I successfully ran through HUMAnN on our merged PE reads using UniRef90. Thus far, I was able to run ‘humann_renorm_table’ on each of my ‘genefamilies.tsv’ and ‘pathabundance.tsv’ to obtain CPM-normalized abundances for each sample. I then used ‘humann_join_tables’ to get three merged files (genefamilies, pathabundance, and pathcoverage) for all of my samples.

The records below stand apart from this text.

-- ==== Sys2Proof/WellFormed.lean ====
section
/-! DEFINITION. Well-formed commands: every operand in the range 30_encoding.md R83 gives it. An ill-formed
command is still a legal encoding (R84); executing it is what raises BAD_OPERAND (60_exceptions.md R221). -/

namespace Sys2Proof

/-- Channels are 0, 1, 2 (R83: "3 is out of range"). -/
def channelInRange (ch : BitVec 2) : Bool := ch != 3

/-- Position codes are 0..5 (R83: "6 and 7 are out of range"). -/
def positionInRange (pos : BitVec 3) : Bool := pos != 6 && pos != 7

/-- Cell addresses are 0..4626 (R83: "4627 and above are out of range"). -/
def cellInRange (cell : BitVec 13) : Bool := cell.toNat < 4627

/-- Every operand of the command is in its range. -/
def Instr.wellFormed : Instr → Bool
  | .nop => true
  | .passBegin _ => true
  | .passEnd => true
  | .passAbort => true
  | .csrRd _ => true
  | .outPop => true
  | .curW ch _ => channelInRange ch
  | .curH ch _ => channelInRange ch
  | .select ch => channelInRange ch
  | .ptAddr ch pos cell => channelInRange ch && positionInRange pos && cellInRange cell
  | .ptWr _ => true
  | .ptRd => true
  | .ptInit _ => true
  | .encBit ch pos cell _ => channelInRange ch && positionInRange pos && cellInRange cell
  | .qtWr ch _ _ => channelInRange ch
  | .blkWr _ _ => true
  | .blkClr => true
  | .encBlock ch => channelInRange ch

end Sys2Proof
end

I then ran the ‘humann_regroup_table’ for the comprehensive ‘genefamilies’ file to get MetaCyc and/or Pfam groupings relevant to the UniRef output. Just to make sure I constructed this correctly, here is my code (for obtaining MetaCyc reactions):

humann_regroup_table --input $SCRATCH/humann/ERIN_humann_genefamilies_cpm_merged.tsv --groups uniref90_rxn --function sum --ungrouped Y --protected Y --output $SCRATCH/humann/ERIN_genefamilies_regrouped_MetaCyc.tsv;

The log for MetaCyc indicated this:

Original Feature Count: 2305037; Grouped 1+ times: 249669 (10.8%); Grouped 2+ times: 73840 (3.2%)

While the log for Pfam showed this:

Original Feature Count: 2305037; Grouped 1+ times: 1346840 (58.4%); Grouped 2+ times: 342782 (14.9%)

After viewing some other entries, it seems that these outcomes are pretty normal in terms of % grouped – is this correct?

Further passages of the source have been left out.